In order to obtain 1/2 igniting cylinder ratio γ, interrupted ignition pattern is fixed to pattern [1-1], and intermittent combustion Pattern is executed with constant cylinder interval of skipping.In this case, the frequency [Hz] of the torque ripple caused by skipping cylinder Equal to the frequency of engine speed NE [revolutions per second], i.e., the frequency of primary vibration.In addition, intermittent combustion pattern only turns in engine Fast NE more than during the high-speed cruising of the engine 11 of preset value NE1 to be set to constant skip cylinder interval and execute. Therefore, even if executing intermittent combustion pattern in these cases with constant cylinder interval of skipping, it will not be happened at and be easy to dry Disturb the vibration in the special frequency band of occupant and noise.

Second embodiment

In the first embodiment, in the case where obtaining 2/3,3/4 or 4/5 igniting cylinder ratio γ, switched by repeating Interrupted ignition pattern skips cylinder interval to change, it is suppressed that the vibration in the special frequency band for being easy to interfere occupant and noise Occur.Engine speed NE is higher, the vibration that is generated by the torque ripple that occurs when skipping cylinder alternate constant and noise Frequency is higher.Therefore, if engine speed NE is higher than particular value, even if skipping if cylinder interval is fixed not necessarily The vibration that can be happened in the special frequency band for being easy to interfere occupant and noise.In a second embodiment, even if obtaining 3/4 or 4/ In the case of 5 igniting cylinder ratio γ, if engine speed NE is higher than steady state value, executed with constant cylinder interval of skipping Intermittent combustion pattern.

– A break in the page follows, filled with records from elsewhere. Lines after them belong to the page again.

/-- What a search finds before verification: its store, the entry, whether rows tie, whether a bank is missing. -/
def Device.find (d : Device) (s : Search) : Nat × Option TableEntry × Bool × Bool :=
  let n := s.profile
  if s.care then (3, d.findCare s.parity (careKey s.key n), false, decide (d.banksOut 6 ≠ 0))
  else
    match d.rdp s.parity (E.TARGET n) with
    | 1 => (0, d.findExact s.parity (d.rdp s.parity (E.EXACT_TID n)) (slice s.key 0 16), false, false)
    | 2 => (1, d.findLpm s.parity 4 s.key, false, false)
    | 3 => (1, d.findLpm s.parity 6 s.key, false, false)
    | 4 =>
      let ms := d.maskMatches s.parity n s.key
      let w := bestRow ms
      let tie := match w with
        | some e => decide ((ms.filter (fun x => maskPriority x = maskPriority e)).length ≥ 2)
        | none => false
      let degraded := (d.bankMap.filter (fun m => m.1 = 5 && m.2.2 = 0xFFFF)).any
        (fun m => d.rdp s.parity (E.BANK_PROFILE m.2.1) = n)
      (2, w, tie, degraded)
    | _ => (0, none, false, false)

/-! ### Integrity (R183, R185) -/

/-- Sets HIT of the entry at an Exact location (R168). -/
def Device.setHit (d : Device) (loc : Nat) (b : Bool) : Device :=
  { d with stores := { d.stores with exact := d.stores.exact.map (fun e => if e.loc = loc then { e with hit := b } else e) } }

/-- Recovery's verification starts over (R468). -/
def Device.restartRecovery (d : Device) : Device :=
  if d.mode = .recovery then ({ d with verify := {} } : Device).wr E.RECOVERY_STATE 1 else d

/-- An entry is lost: cleared in both parities on die and in the shadow (R185). In Recovery the verification starts over. -/
def Device.loseEntry (d : Device) (store loc : Nat) : Device :=
  let d := { d.setStore store ((d.stores.get store).filter (fun e => e.loc ≠ loc)) with
              shadow := d.shadow.set store ((d.shadow.get store).filter (fun e => e.loc ≠ loc)) }
  ((d.bumpSat E.ENTRIES_LOST 1).raise Src.TABLE_ENTRY_LOST (d.physical (3 + store) (storeBank store loc))).restartRecovery

/-- The on-die entry at a location restored from the shadow (R185). -/
def Device.restoreEntry (d : Device) (store loc : Nat) : Device :=
  let keep := (d.stores.get store).filter (fun e => e.loc ≠ loc)
  let back := (d.shadow.get store).filter (fun e => e.loc = loc)
  { d.setStore store (back.foldl (fun es e => insEntry e es) keep) with
      restores := d.restores.filter (fun r => r ≠ (store, loc)) }

/-- The Cellarhand is to restore an entry from the shadow (R183). -/
def Device.askRestore (d : Device) (store loc : Nat) : Device :=
  if d.restores.contains (store, loc) then d else { d with restores := d.restores ++ [(store, loc)] }

/-- A logical bank's entries on die as its shadow holds them (R186). -/
def Device.loadBank (d : Device) (store bank : Nat) : Device :=
  let keep := (d.stores.get store).filter (fun e => storeBank store e.loc ≠ bank)
  let back := (d.shadow.get store).filter (fun e => storeBank store e.loc = bank)
  d.setStore store (back.foldl (fun es e => insEntry e es) keep)

/-- The shadows that lay in a pseudo-channel rebuilt from the die (R254). -/
def Device.rebuildShadows (d : Device) (channel : Nat) : Device :=
  (List.range 4).foldl (fun (d : Device) store =>
    let mine (e : TableEntry) : Bool := Config.shadowChannel store e.loc % 124 = channel
    let keep := (d.shadow.get store).filter (fun e => !mine e)
    let back := ((d.stores.get store).filter mine).map (fun e => { e with hit := false })
    { d with shadow := d.shadow.set store (back.foldl (fun es e => insEntry e es) keep) }) d

/-- The shadow's entry at a location rewritten from the die (R185). -/
def Device.rewriteShadow (d : Device) (store loc : Nat) : Device :=
  let keep := (d.shadow.get store).filter (fun e => e.loc ≠ loc)
  let now := ((d.stores.get store).filter (fun e => e.loc = loc)).map (fun e => { e with hit := false })
  { d with shadow := d.shadow.set store (now.foldl (fun es e => insEntry e es) keep) }

/-! ### A bank without a spare (R187) -/

/-- The entries of a logical Exact or LPM bank placed elsewhere by R169 and R182, or lost, which in Recovery restarts the
verification (R185, R187, R468). -/
def Device.refitBank (d : Device) (store bank : Nat) : Device :=
  let es := d.stores.get store
  let inside := es.filter (fun e => storeBank store e.loc = bank)
  let outside := es.filter (fun e => storeBank store e.loc ≠ bank)
  let r := inside.foldl (fun (r : Device × List TableEntry) e =>
    match r.1.place store r.2 e.bytes e.v0 e.v1 with
    | some es => (r.1, if e.hit then es.map (fun x => if x.bytes = e.bytes then { x with hit := true } else x) else es)
    | none =>
      (((r.1.bumpSat E.ENTRIES_LOST 1).raise Src.TABLE_ENTRY_LOST (homeOf (3 + store) bank)).restartRecovery, r.2)) (d, outside)
  r.1.setEntries store r.2

end Sys2Proof.Machine
end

As shown in fig. 6, setting the value of target ignition cylinder ratio γ t in the same manner as in the first embodiment.That is, when starting Machine rotating speed NE is greater than or equal to preset value NE1 and full cylinder combustion rate of load condensate KLA is greater than or equal to preset value KL1 and less than pre- If when value KL2, the value of target ignition cylinder ratio γ t is set to 3/4.When engine speed NE is greater than or equal to preset value NE1 And when full cylinder combustion rate of load condensate KLA is greater than or equal to preset value KL2 and is less than preset value KL3, target ignition cylinder ratio γ t Value be set to 4/5.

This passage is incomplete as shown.